When you're writing this post


----------



## Riebie (Jul 29, 2007)

When you can't wait to get home at night to see it!!


----------



## birdieness (Jul 28, 2007)

When you would rather skip school just to stay home with them.


----------



## Kirby (Jul 28, 2007)

when your online about 14 hours a day researching on tiel forums...

you wake up early to play with them

you give them all the food and you don't eat (my mom will ask me what to buy for groceries, and i tell her to get me lettuce, and carrots and stuff ' for me'... which really means for them... i don't eat them, as i give them to the birds) hehe. So im the one eating like a bird, and they are the oens eating like a 5 star resort...

Kirby


----------



## birdieness (Jul 28, 2007)

When yout steal the veggies your mom bought for soup and she needs it and she even told you not to touch them lol.


----------



## Aly (Jul 30, 2007)

When they are on the grocery list every week


----------



## Laura (Jul 30, 2007)

when you spend more money on them then you do yourself


----------



## birdieness (Jul 28, 2007)

When you spend over 1000 in cages through out 2 years. ( i know some people even spend more so i'm not complaining)


----------



## Bea (Jul 26, 2007)

birdieness said:


> When you spend over 1000 in cages through out 2 years. ( i know some people even spend more so i'm not complaining)


I wish i had $1000 to spend on cages. 

....you cut your nice warm shower short because you want to get photos of the cute soggy cockatiels before they dry.


----------



## Aly (Jul 30, 2007)

When you hear them tweep after you if you are out of their sight..and you answer back.


----------



## Bea (Jul 26, 2007)

When you start lecturing them on cockatiel etiquette, because obviously your babies understand you.


----------



## birdieness (Jul 28, 2007)

> I wish i had $1000 to spend on cages.


 I wish i knew were that money came from lol
well lets see,First cage ever bought was $100,Second bigger cage was $265, Cockatiels cage was $275, New huge flight cage comming $430( could be more yet tho),$1060 Total. not bad but i will get hopfully The 275 back from the tiels cage when is sell it again.


----------



## Mystry Mew (Jul 28, 2007)

When you walk in the front door, you whistle loudly to them so they know you're home.


----------



## Meghanxx4 (Jul 31, 2007)

You make your parent drive 45 minutes across town just to get the right bird food.


----------



## Bea (Jul 26, 2007)

When you feel bad for sleeping in because you know it means they stay covered up for longer.


----------



## Aly (Jul 30, 2007)

When you keep suggesting to your employer that they should have a work from home option, just so you can be home with them.


----------



## Bea (Jul 26, 2007)

You spend $14 on a toy you KNOW isn't going to last more than a few days.


----------



## xxxSpikexxx (Jul 30, 2007)

Meghanxx4 said:


> You make your parent drive 45 minutes across town just to get the right bird food.

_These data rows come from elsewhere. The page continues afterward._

/-- An act staged for a boundary takes effect. DEDUCED, log entry 36. -/
def Mod.boundaryAct (m : Mod) (a : BoundaryAct) : Mod :=
  match a with
  | .ctxReset n              => m.clearCtx n
  | .traceForce              => m.traceForce
  | .laneSwitchover          => m.withdraw 0
  | .ageingRebase kind unit  => m.rebase kind unit
  | .timeStep ns             => m.applyStep ns
  | .trim v                  => m.applyTrimRate v

/-- The acts staged for this boundary. DEDUCED, log entry 36. -/
def Mod.actsDue (m : Mod) : Mod := m.acts.foldl Mod.boundaryAct { m with acts := [] }

/-- Tick k + 1 begins at `t0`. -/
def Mod.beginTick (t0 : Nat) (m : Mod) : Mod :=
  ({ m with clk := { m.clk with t0Ps := t0, phase := .boundary, tick := m.clk.tick + 1 } } : Mod).put Ob.tickCount
    ((m.get Ob.tickCount + 1) % 18446744073709551616)

/-- What ends the tick, before its writes: lanes, protection, consequential stops, grid events, and resynchronisation. -/
def Mod.tickEnds (m : Mod) : Mod :=
  (((m.lanesBoundary.protectBoundary).consequentialStops).each (List.range 4) Mod.rideActs).each (List.range 4) Mod.blankActs

/-- What follows the writes of a boundary, up to the start of the next tick. DEDUCED, log entry 34. -/
def Mod.tickTurns (m : Mod) : Mod :=
  ((((m.each (List.range 4) Mod.expireActs).unitsBoundary.loadsBoundary).injBoundary).thermBoundary).showModuleState

/-- TICK_BOUNDARY (R71): `kp` is what outlives every run. DEDUCED, log entry 34; DESIGN CHOICE, log entry 35. -/
def Mod.tickBoundary (kp : Kept) (m : Mod) : Mod :=
  if !m.clk.running then m
  else
    let t0 := m.clk.t0Ps + m.tickPs
    let m1 := (m.reach t0).traceEvent
    let b := m1.tickEnds.settle m1.prot.pend
    let m2 := ((b.m.tickTurns).beginTick t0).actsDue
    let m3 := ({ b with m := m2 } : Settling).release
    (m3.dnpScan kp).streamsSend

/-! ### The commit deadline (R71, R80 to R83, R332) -/

/-- The outputs of both engines move to the shadow registers in one transfer: those of the active lane, but after its
withdrawal, and those of the standby lane where it has finished too (R25, R332). A group without an output keeps its own.
DEDUCED, log entries 34 and 106. -/
def Mod.transferDuties (active standby : Bool) (m : Mod) : Mod :=
  m.each (List.range 8) (fun g m =>
    let d := m.eng.duty.getD g []
    let c := m.eng.clamp.getD g []
    m.modGrp g (fun x => { x with
      duty     := if active && !d.isEmpty then d else x.duty
      clampSet := if active && !c.isEmpty then c else x.clampSet
      twin     := if standby && !d.isEmpty then d else x.twin
      twinClmp := if standby && !c.isEmpty then c else x.twinClmp }))

/-- The cycles that both engines used in a completed tick (R84). -/
def Mod.tickStats (c0 c1 : Nat) (m : Mod) : Mod :=
  let a := satAt 4294967295 c0
  let b := satAt 4294967295 c1
  ((((m.put Ob.eng0Last a).put Ob.eng1Last b).put Ob.eng0Peak (max (m.get Ob.eng0Peak) a)).put Ob.eng1Peak
    (max (m.get Ob.eng1Peak) b)).put Ob.lastT0 m.tickT0

/-- A tick that both engines have finished; `standby` says that the standby lane has finished it too. A lane that has
withdrawn commits no further values (R332). DESIGN CHOICE, log entry 85; DEDUCED, log entry 106. -/
def Mod.tickFinished (c0 c1 : Nat) (standby : Bool) (m : Mod) : Mod :=
  (((m.transferDuties m.arb.cause.isNone standby).tickStats c0 c1)).injCapture

/-- The supervisor's share of the last second (R74). DEDUCED, log entry 109. -/
def Mod.supervisorTime (busy : Nat) (m : Mod) : Mod :=
  let b := m.clk.busyPs + busy
  if m.clk.loadPs + sPs 1 ≤ m.now then
    ({ m with clk := { m.clk with busyPs := 0, loadPs := m.now } } : Mod).put Ob.supervisorLoad (min 100 (b * 100 / (m.now - m.clk.loadPs)))
  else { m with clk := { m.clk with busyPs := b } }

/-- A lane counts an overrun (R82): the overruns in its window, this one included. DEDUCED, log entry 37. -/
def Mod.countOverrun (l : Nat) (m : Mod) : Nat × Mod :=
  let ts := m.overrunTicks l ++ [m.clk.tick]
  (ts.length, m.setInst { m.inst 4 l with times := ts })

/-- Whether the standby lane can take over. DEDUCED, log entry 37. -/
def Mod.standbyServes (m : Mod) : Bool := m.get (Ob.roleNow m.standby) = 1 && m.healthOf m.standby ≤ 1

/-- A permanent overrun of the active lane (R83, R331): EV017, and the claim withdrawn; where no lane can take over the
withdrawal ends in the safe stop of R336. DEDUCED, log entries 37 and 111. -/
def Mod.overrunLimit (m : Mod) : Mod :=
  let arg := m.get Ob.tickCount % 4294967296
  if m.standbyServes || m.arb.incoming.isSome then (m.raise 17 sevFault 0x1202 arg).withdraw 0x1202
  else (m.raise 17 sevStop 0x1202 arg).withdraw 0x1202

/-- An overrun of the active lane (R80, R82): the state of t0 is restored, and the duties stand.
DEDUCED, log entries 37 and 111. -/
def Mod.overrun (late0 late1 : Bool) (m : Mod) : Mod :=
  let m1 : Mod := { m with eng := m.saved }
  let r := (m1.bump Ob.overrunTotal).countOverrun m1.lane
  let n := satAt 255 r.1
  let m2 := (r.2.put Ob.overrunInWindow n).put Ob.lastOverrun m.tickT0
  let m3 := m2.raise 16 sevWarn 0x1201 (n + 256 * b2n late0 + 512 * b2n late1)
  if m3.get (Ob.faultN 3) ≤ r.1 then m3.overrunLimit else m3

/-- An overrun of the standby lane alone (R81). DEDUCED, log entry 37. -/
def Mod.standbyOverrun (late0 late1 : Bool) (m : Mod) : Mod :=
  let r := (m.bump Ob.standbyOverrunTotal).countOverrun m.standby
  let m1 := r.2.raise 16 sevWarn 0x1201 (satAt 255 r.1 + 256 * b2n late0 + 512 * b2n late1 + 1024)
  if m1.get (Ob.faultN 3) ≤ r.1 then m1.standbyUnhealthy 0x1202 else m1

/-- The staging cutoff of the coming boundary: what comes now waits for the one after it, and the entries due are staged. -/
def Mod.cutoff (m : Mod) : Mod :=
  ({ m with clk := { m.clk with phase := .staging } } : Mod).stageDue
    (m.clk.taiBase + ((m.clk.t0Ps + m.tickPs) / 1000 : Nat))

/-- COMMIT_DEADLINE (R71, R80). -/
def Mod.commitDeadline (r : TickReport) (m : Mod) : Mod :=
  if !m.clk.running || m.clk.phase ≠ .compute then m
  else
    let w := windowCycles m.tickPs
    let late := w < r.act0 || w < r.act1
    let serves := m.standbyServes || m.arb.incoming.isSome
    let slow := m.standbyServes && (w < r.stb0 || w < r.stb1)
    let m1 := m.reach (m.clk.t0Ps + m.tickPs - 400000)
    let m2 :=
      if late then m1.overrun (w < r.act0) (w < r.act1)
      else if slow then (m1.tickFinished r.act0 r.act1 false).standbyOverrun (w < r.stb0) (w < r.stb1)
      else match r.mirror with
        | some (item, eng) => (m1.tickFinished r.act0 r.act1 serves).mirrorMismatch item eng
        | none             => m1.tickFinished r.act0 r.act1 serves
    ((m2.supervisorTime r.sup).traceRecord late m.arb.took).cutoff

/-! ### The commands -/

/-- `TICK_BOUNDARY` (R71). -/
def execTickBoundary (s : State) : Host.Outcome State Fault Refusal := onMod s (s.m.tickBoundary s.kept)

/-- `COMMIT_DEADLINE` (R71, R80). -/
def execCommitDeadline (rep : TickReport) (s : State) : Host.Outcome State Fault Refusal := onMod s (s.m.commitDeadline rep)

end Sys2Proof.Machine
end

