-- ==== Sys2Proof/Machine/Dispatch.lean ====
section
/-!
DEFINITION. What each command does to the block: one arm per row of the table.
-/
namespace Sys2Proof.Machine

 I wish my Dad would drive me to get the food. I have to buy it over the internet  When you buy a cockatiel toy necklace and walk outside with it on


----------



## Aly (Jul 30, 2007)

When you feel bad for having a job...


----------



## Sophia (Aug 11, 2007)

When your tiel chirps when you enter the room or if it screams when you go out, so you go back in because you can't help it ?


----------